Wie ist aus der EINheit die ZWEIheit (die Zwiegespaltenheit) – metaphorisch beschrieben als „Vertreibung aus dem Paradies“ – hervorgegangen? Vielleicht wollte Gott sich erkennen, sich erfahren, was innerhalb der Einheit nicht möglich war; vielleicht gab es aber auch - wie der Kurs in Wundern beschreibt - diese tiny mad idea (Textbuch Kap. 27/VIII/6), diese kleine wahnwitzige Idee der Abspaltung des Geistes von der Quelle (vergleichbar mit einem Menschen, der von zu Hause ausbricht, um sein eigenes Ding zu machen; vgl. Lk 15,11-32) mit dem fatalen Ausgang, dass diese zunächst einfach nur verrückte Idee immer mehr in das Gewahrsein der Schöpfung gelangte und schließlich zur sichtbaren Wirklichkeit wurde. (Bereits 1944 überraschte der Physiker und Nobelpreisträger Max Planck die naturwissenschaftliche Welt mit der Idee, dass alle Materie ihren Ursprung als verdichtete Energie im Geistigen hat; siehe Blog Geist und Materie.) Tatsächlich könnte ich mir auf diese Weise letztendlich sogar den Impuls vorstellen, der zum Urknall, dem Beginn des Universums in Raum und Zeit, führte. Schon verrückt (ver-rückt in Bezug auf die übliche Denke), oder?

Einen kaum greifbaren Sachverhalt theoretisch beschreiben zu wollen – und vielleicht auch damit zu scheitern – ist eins, ihn zu erfahren ein anderes.

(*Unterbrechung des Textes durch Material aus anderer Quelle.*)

-- ==== Sys2Proof/Word.lean ====
section
/-! DEFINITION. The word type of the block (rule R47 of 40_arithmetic_primitives.md, section 5 of 00_scope.md). -/

namespace Sys2Proof

/-- A word of width `w`: an integer `x` with `0 ≤ x < 2^w`, read as unsigned (R47). Bit `i` is
`x.getLsbD i`, of weight `2^i`, and bit 0 is the least significant (R20). Every word is definite:
there is no unknown or undriven value (R24). -/
abbrev Word (w : Nat) := BitVec w

end Sys2Proof
end

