-- ==== Sys2Proof/Machine/Caller.lean ====
section
/-! DEFINITION. What a caller does with an instance: one invocation, callers taking turns (R31 of 20_memory.md),
and the fold protocol (R76 of 43_hash_combine_dispatch.md). The accumulator is the caller's (R16). That the caller
is functions and not state is a DESIGN CHOICE, safe, log entry 10. -/

namespace Sys2Proof.Machine

/-- One invocation: the caller presents two words of the instance's width together, and the block evaluates
(R95). Words of another width fit no port of the instance. -/
def invoke (w : Nat) (seed value : Word w) (s : State) : Host.Outcome State Fault Refusal :=
  if h : s.inst.width = w then step (s.drive (seed.cast h.symm) (value.cast h.symm))
  else .refused .notSelected

/-- The word a caller of width `w` finds on `new_seed_o` at this instant: `COMBINE` of the words present (R95). -/
def State.result (w : Nat) (s : State) : Except Refusal (Word w) :=
  if h : s.inst.width = w then s.newSeedO.map (·.cast h) else .error .notSelected

/-- One invocation with its result, taken while both words are still present (R95), and the state it leaves; or why
it was refused. -/
def call (w : Nat) (seed value : Word w) (s : State) : Except Refusal (Word w × State) :=
  match invoke w seed value s with
  | .next t => (t.result w).map (·, t)
  | .fault r => nomatch r
  | .refused r => .error r

/-- Callers use one instance by turns (R31): each presents its own pair and takes its own result; a refused
request gets none. -/
def serve (w : Nat) : List (Word w × Word w) → State → List (Option (Word w))
  | [], _ => []
  | (seed, value) :: rest, s =>
    match call w seed value s with
    | .ok (r, t) => some r :: serve w rest t
    | .error _ => none :: serve w rest s

/-- A caller's fold (R76): each result becomes the caller's accumulator and the next seed. The answer is the
accumulator and the state of the block, or why an operation was refused. -/
def foldRun (w : Nat) (acc : Word w) : List (Word w) → State → Except Refusal (Word w × State)
  | [], s => .ok (acc, s)
  | v :: vs, s =>
    match call w acc v s with
    | .ok (r, t) => foldRun w r vs t
    | .error r => .error r

end Sys2Proof.Machine
end

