/-- Settles O18: a step that completes answers the state it starts from. -/
theorem runKeepsTheInstance : Obligations.RunKeepsTheInstance :=
  fun _ _ _ h => run_next_of_step_next (M := Sys2Proof.core) (fun _ _ hstep => (step_next hstep).2) h

/-- Settles O21: a step that completes answers its own state, and an operation that completed finds a legal instance
of its width again and drives the same words on it. -/
theorem repeatedStepChangesNothing : Obligations.RepeatedStepChangesNothing := by
  refine ⟨?step, ?exec⟩
  case step =>
    intro s t h
    obtain ⟨-, rfl⟩ := step_next h
    exact ⟨rfl, h⟩
  case exec =>
    intro i s t h
    obtain ⟨hs, hi, ⟨hw, rfl⟩, -⟩ := exec_next h
    exact exec_legal (legal_of_inst_eq (drive_inst s _ _) hs) hi hw

/-- On a legal instance, whatever is driven, a caller finds `COMBINE` of the words then on the inputs. -/
theorem result_legal {s : State} (h : s.Legal) :
    s.result s.inst.width = .ok (combine s.inst.width s.seedI s.valueI) :=
  (result_self s).trans (newSeedO_legal h)

/-- Settles O25: the driven states have the same legal instance, and each one's output is `COMBINE` of its own
inputs with no step taken. -/
theorem changedInputIsCombinedAsPresent : Obligations.ChangedInputIsCombinedAsPresent := by
  intro s seed value hs
  have hboth : (s.drive seed value).Legal := legal_of_inst_eq (drive_inst s seed value) hs
  have hseed : (s.driveSeed seed).Legal := legal_of_inst_eq (driveSeed_inst s seed) hs
  have hvalue : (s.driveValue value).Legal := legal_of_inst_eq (driveValue_inst s value) hs
  exact ⟨newSeedO_legal hs, result_legal hboth, result_legal hseed, result_legal hvalue,
    step_legal hboth, step_legal hseed, step_legal hvalue⟩

/-- Settles O26: a power-up state of a legal width is a legal instance. -/
theorem powerUpNeedsNoInitialisation : Obligations.PowerUpNeedsNoInitialisation := by
  intro w seed value h1
  have hs := legal_powerUp h1 seed value
  exact ⟨newSeedO_legal hs, step_legal hs⟩

/-- Settles O45: every instance is legal, with a step and an output, or has neither for one and the same reason. -/
theorem stepRefusesWhatHasNoOutput : Obligations.StepRefusesWhatHasNoOutput := by
  intro s
  obtain ⟨hs, hstep, hout⟩ | ⟨r, hs, hstep, hout⟩ := legal_or_refused s
  · exact ⟨fun r => by simp [hstep, hout], iff_of_true hs ⟨s, hstep⟩, iff_of_true hs hout⟩
  · exact ⟨fun r' => by simp [hstep, hout], iff_of_false hs (by simp [hstep]),
      iff_of_false hs (by simp [State.Settled, hout])⟩

end Sys2Proof.Machine
end


section
/-! Proofs of the statements about a caller: turns (R31 of 20_memory.md) and the fold (R75 and R76 of
43_hash_combine_dispatch.md). -/

namespace Sys2Proof.Machine

/-- A fold through a legal instance is the left fold of `COMBINE`, and the instance stays. -/
theorem foldRun_legal {w : Nat} (vs : List (Word w)) (acc : Word w) {s : State} (h : s.Legal)
    (hw : s.inst.width = w) : ∃ t, foldRun w acc vs s = .ok (vs.foldl (combine w) acc, t) ∧ t.inst = s.inst := by
  induction vs generalizing acc s with
  | nil => exact ⟨s, rfl, rfl⟩
  | cons v vs ih =>
    obtain ⟨t, hcall, hinst⟩ := call_legal acc v h hw
    obtain ⟨u, hrun, hinst'⟩ := ih (combine w acc v) (legal_of_inst_eq hinst h) (by rw [hinst, hw])
    exact ⟨u, by rw [foldRun, hcall]; exact hrun, hinst'.trans hinst⟩

/-- A caller of a legal instance is served `COMBINE` of its own words, and the others are served after it by an instance
that is the same. -/
theorem serve_legal {w : Nat} (requests : List (Word w × Word w)) {s : State} (h : s.Legal) (hw : s.inst.width = w) :
    serve w requests s = requests.map (fun p => some (combine w p.1 p.2)) := by
  induction requests generalizing s with
  | nil => rfl
  | cons p rest ih =>
    obtain ⟨seed, value⟩ := p
    obtain ⟨t, hcall, hinst⟩ := call_legal seed value h hw
    rw [serve, hcall, List.map_cons, ← ih (legal_of_inst_eq hinst h) (by rw [hinst, hw])]

/-- Settles O22, by induction on the list of requests: each call leaves the instance as it was. -/
theorem callersByTurnsGetTheirOwnResults : Obligations.CallersByTurnsGetTheirOwnResults :=
  fun _ _ requests h hw => serve_legal requests h hw

/-- Settles O23, by induction on the list of values; a value added at the end is the last step of the left fold. -/
theorem foldChainsOperations : Obligations.FoldChainsOperations := by
  intro w s seed0 h hw
  refine ⟨rfl, fun vs => foldRun_legal vs seed0 h hw, fun vs v => ?_⟩
  obtain ⟨t, hrun, -⟩ := foldRun_legal vs seed0 h hw
  obtain ⟨t', hrun', -⟩ := foldRun_legal (vs ++ [v]) seed0 h hw
  rw [List.foldl_concat] at hrun'
  exact ⟨_, t, t', hrun, hrun'⟩

/-- The two orders of a fold of two values, through one legal instance. -/
theorem foldRun_pair_legal {w : Nat} (a b : Word w) {s : State} (h : s.Legal) (hw : s.inst.width = w)
    {r r' : Word w} (hr : combine w (combine w 0 a) b = r) (hr' : combine w (combine w 0 b) a = r') :
    ∃ t t', foldRun w 0 [a, b] s = .ok (r, t) ∧ foldRun w 0 [b, a] s = .ok (r', t') := by
  obtain ⟨t, hrun, -⟩ := foldRun_legal [a, b] 0 h hw
  obtain ⟨t', hrun', -⟩ := foldRun_legal [b, a] 0 h hw
  exact ⟨t, t', hr ▸ hrun, hr' ▸ hrun'⟩

/-- Settles O24: a fold of two values is two applications of `COMBINE`, which evaluate to the words of R75. -/
theorem foldOrderMatters : Obligations.FoldOrderMatters := by
  refine ⟨?width32, ?width64, ?width16, ?asymmetric32, ?asymmetric64⟩
  case width32 => exact fun s h hw => foldRun_pair_legal 1 2 h hw (by decide) (by decide)
  case width64 => exact fun s h hw => foldRun_pair_legal 1 2 h hw (by decide) (by decide)
  case width16 => exact fun s h hw => foldRun_pair_legal 1 2 h hw (by decide) (by decide)
  case asymmetric32 => decide
  case asymmetric64 => decide

end Sys2Proof.Machine
end


section
/-! Proofs of the statements about words and primitives: the ports (R20 of 10_state.md), the literals (R42 of
30_encoding.md) and the arithmetic (R48 to R57 of 40_arithmetic_primitives.md). -/

namespace Sys2Proof.Machine

/-! ### Ports -/

/-- The low `w` bits of an integer, each with its weight. -/
theorem mod_two_pow_eq_sum_testBit (n w : Nat) :
    n % 2 ^ w = (Finset.range w).sum (fun i => (n.testBit i).toNat * 2 ^ i) := by
  induction w with
  | zero => rw [pow_zero, Nat.mod_one, Finset.sum_range_zero]
  | succ w ih => rw [Finset.sum_range_succ, ← ih, Nat.mod_pow_succ, Nat.toNat_testBit, Nat.mul_comm]

/-- A word is the sum of the weights of its bits (R20). -/
theorem toNat_eq_sum_getLsbD {w : Nat} (x : Word w) :
    x.toNat = (Finset.range w).sum (fun i => (x.getLsbD i).toNat * 2 ^ i) :=
  (Nat.mod_eq_of_lt x.isLt).symm.trans (mod_two_pow_eq_sum_testBit x.toNat w)

theorem getLsbD_zero_eq_true_iff {w : Nat} (x : Word w) : x.getLsbD 0 = true ↔ x.toNat % 2 = 1 := by
  rw [← BitVec.testBit_toNat, Nat.testBit_zero, decide_eq_true_iff]

/-- Settles O27: wire `i` of a port is bit `i` of its word, and the last and the first bit of a word are the most and
the least significant. -/
theorem portWiresCarryWeights : Obligations.PortWiresCarryWeights := by
  intro s
  refine ⟨toNat_eq_sum_getLsbD s.seedI, toNat_eq_sum_getLsbD s.valueI, ?output, ?ends⟩
  case output =>
    intro hs
    have hout := newSeedO_legal hs
    refine ⟨_, hout, fun i => ?_, ?_⟩
    · rw [State.newSeedWire, hout]
      rfl
    · rw [outputNat_legal hs, ← toNat_eq_sum_getLsbD]
  case ends =>
    intro _
    refine ⟨?_, getLsbD_zero_eq_true_iff s.seedI⟩
    rw [State.seedWire, BitVec.getLsbD_last, decide_eq_true_iff]

/-! ### Literals -/

/-- A literal that fits the word keeps its value. -/
theorem lit_toNat_of_lt {w k n : Nat} (hn : n < 2 ^ k) (hk : k ≤ w) : (lit w n).toNat = n := by
  rw [lit_toNat, Nat.mod_eq_of_lt (hn.trans_le (Nat.pow_le_pow_right (by decide) hk))]

/-- A literal narrower than the word is zero-extended. -/
theorem lit_getLsbD_of_lt {w k n i : Nat} (hn : n < 2 ^ k) (hk : k ≤ w) (hi : k ≤ i) :
    (lit w n).getLsbD i = false := by
  rw [← BitVec.testBit_toNat, lit_toNat_of_lt hn hk]
  exact Nat.testBit_lt_two_pow (hn.trans_le (Nat.pow_le_pow_right (by decide) hi))

/-- The constant of `MIXG` is 32 bits wide, so it enters wider words unchanged. -/
theorem lit_litG_of_lt {w : Nat} (h : 32 < w) : (lit w litG).toNat = 0x9e3779b9 :=
  lit_toNat_of_lt (k := 32) (by decide) h.le

/-- Settles O28: a literal's reduction is absorbed by that of the sum or product, and does nothing where it fits. -/
theorem literalsEnterAsIntegers : Obligations.LiteralsEnterAsIntegers :=
  ⟨fun _ n a => ⟨addW_lit_toNat a n, mulW_lit_toNat a n⟩,
    fun _ _ _ _ hn hk => ⟨lit_toNat_of_lt hn hk, lit_getLsbD_of_lt hn hk⟩,
    lit_toNat, by decide, fun _ => lit_litG_of_lt, by decide, by decide, by decide, by decide, by decide, by decide,
    by decide⟩

/-! ### Addition and multiplication -/

/-- All ones plus one carries out of the word (R48). -/
theorem addW_ones_one (w : Nat) : addW (lit w (2 ^ w - 1)) (lit w 1) = 0 := by
  apply BitVec.eq_of_toNat_eq
  rw [addW_lit_toNat, lit_toNat, Nat.mod_add_mod, Nat.sub_add_cancel Nat.one_le_two_pow, Nat.mod_self]
  exact BitVec.toNat_zero.symm
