-- ==== Sys2Proof/WellFormed.lean ====
section
/-! DEFINITION. Which instructions an encoding can express. Every operand but one has the exact width of its
field, so its type is the check; the payload of a `WriteBuffer` is bounded by its 16-bit length field
(spec/41_eeprom_serializer.md R158: `0 ≤ n ≤ 65535`). -/

namespace Sys2Proof

/-- The one check: the payload's length fits in the `length` field (41 R158, `LEN_W = 16` of 00 R10). -/
def Instr.wellFormed : Instr → Bool
  | .setImmediate _ _ _ _ => true
  | .beginRamp _ _ _ _ _ _ => true
  | .isBusy => true
  | .probe => true
  | .capacity => true
  | .readByte _ => true
  | .readBuffer _ _ => true
  | .writeByte _ _ => true
  | .writeBuffer _ bytes => decide (bytes.length < 65536)
  | .onTick => true
  | .sensorHandler => true
  | .rxHandler => true

/-- The instruction is well formed. -/
abbrev Instr.WellFormed (i : Instr) : Prop := i.wellFormed = true

end Sys2Proof
end

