/-- The end of the hold, in the words of the rule, when the arbiter serves the tick: the tag becomes `Idle`, no duty
call is made, `cur`, `tgt`, `out`, `fade`, `hold` keep their values and `cnt` stays 0 (40 R128). -/
def Obligations.HoldEndsWithoutADutyCall : Prop :=
  ∀ (s : State) (moves : List Move), s.schedule = .entry :: moves → s.arb.inService = false →
    s.arb.pendPwm = true → s.engine.tag = .holding → s.engine.cnt = 0 →
    ∃ t, step s = .next t ∧ t.engine.tag = .idle ∧ t.history = s.history ∧ t.engine.cur = s.engine.cur ∧
      t.engine.tgt = s.engine.tgt ∧ t.out = s.out ∧ t.engine.fade = s.engine.fade ∧
      t.engine.hold = s.engine.hold ∧ t.engine.cnt = 0

/-- The fade step: each channel moves one unit toward its target, unsigned; all four are emitted in channel
order; if all are then at target the engine holds with the hold count, otherwise it reloads the fade count; the
decrement comes last (40 R125, R126, R127, R130). Nothing outside the engine's `cur`, `cnt`, tag, the outputs and the
history changes but the handler's end (60 R211) and what tells a waiting two-phase `SetImmediate` that a tick has run
(40 R122); that this is the bit `ticked` is the model's choice, log 18. -/
def Obligations.OnTickFadeStep : Prop :=
  ∀ s : State, s.engine.tag = .fading → s.engine.cnt = 0 →
    ∃ t, exec .onTick s = .next t ∧
      (∀ c : Channel,
        ((duty s.engine.cur c).toNat < (duty s.engine.tgt c).toNat →
          (duty t.engine.cur c).toNat = (duty s.engine.cur c).toNat + 1) ∧
        ((duty s.engine.tgt c).toNat < (duty s.engine.cur c).toNat →
          (duty t.engine.cur c).toNat = (duty s.engine.cur c).toNat - 1) ∧
        (duty s.engine.cur c = duty s.engine.tgt c → duty t.engine.cur c = duty s.engine.cur c)) ∧
      (t.engine.cur = s.engine.tgt →
        t.engine.tag = .holding ∧ t.engine.cnt.toNat = s.engine.hold.toNat - 1) ∧
      (t.engine.cur ≠ s.engine.tgt →
        t.engine.tag = .fading ∧ t.engine.cnt.toNat = s.engine.fade.toNat - 1) ∧
      t.engine.tgt = s.engine.tgt ∧ t.engine.fade = s.engine.fade ∧ t.engine.hold = s.engine.hold ∧
      t =
        { s with
          engine := t.engine
          out := t.engine.cur
          arb := { s.arb with inService := false }
          port := { s.port with immWait := s.port.immWait.map fun w => { w with ticked := true } }
          history :=
            .duty .ch4 t.engine.cur.ch4 :: .duty .ch3 t.engine.cur.ch3 :: .duty .ch2 t.engine.cur.ch2 ::
              .duty .ch1 t.engine.cur.ch1 :: s.history }

/-- Every tick completes, and on it each channel's new value lies between its prior value and its target, both
ends included, and is at most one unit away from the prior value (40 R136). -/
def Obligations.ChannelsMoveMonotonically : Prop :=
  ∀ s : State, ∃ t, exec .onTick s = .next t ∧ t.engine.tgt = s.engine.tgt ∧
    ∀ c : Channel,
      let old := (duty s.engine.cur c).toNat
      let new := (duty t.engine.cur c).toNat
      let target := (duty s.engine.tgt c).toNat
      min old target ≤ new ∧ new ≤ max old target ∧ new ≤ old + 1 ∧ old ≤ new + 1 ∧
        max (new - target) (target - new) ≤ max (old - target) (target - old)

Die Vertreibung aus dem Paradies ist in unser aller Leben definitiv jeden Tag ERFAHRBAR als: Ich und du; das gehört mir und das gehört dir; ich bin stark und du bist schwach; ich bin gut und du bist schlecht; ich habe recht und du hast nicht recht; ich bin für und du bist gegen; meine politische Einstellung gegen deine; mein Land gegen dein Land; meine Religion gegen deine usw. Der Zustand der ZWEIHEIT ist zum fundamentalen Prinzip unserer dualen Welt und damit zum Motor der Evolution geworden. Er hat uns Menschen an die Spitze der Schöpfung gebracht – und fliegt uns jetzt ganz schön um die Ohren, im Kleinen wie im Großen. Er äußert sich in immerwährenden Sorgen und Ängsten, im Grübeln, im Rechthaben-Wollen, im Vergleichen, im Urteilen, in Konflikten und Streit bis hin zu Kriegen, in fehlender Balance aller Art, die sich z.B. in Krankheiten niederschlägt. Er lässt uns nicht zur Ruhe kommen, macht uns zu Getriebenen von vergänglichen Ideen unserer dualen Welt, wie z.B. Konsum, Erfolg, Wissen, Macht und Reichtum, für die wir unseren Seelenfrieden, unser Paradies, verkaufen – und das, ohne es zu merken.

Dabei ist der göttliche Frieden, das Paradies, immer noch in jedem Augenblick greif- und erfahrbar, und zwar wenn wir uns dessen bewusst werden, wenn wir aufwachen und uns an unsere göttliche Herkunft erinnern – und die Idee der Trennung von Gott, also metaphorisch der „Vertreibung aus dem Paradies“, einfach beiseitelegen als die oben beschriebene tiny mad idea.

Das ist genau das, was Jesus mit „Umkehr“ (Mt 4,17) meinte: eine völlige Umkehrung unserer bisherigen trennenden und spaltenden Denkweise in die einende göttliche Liebe für alle und alles hinein.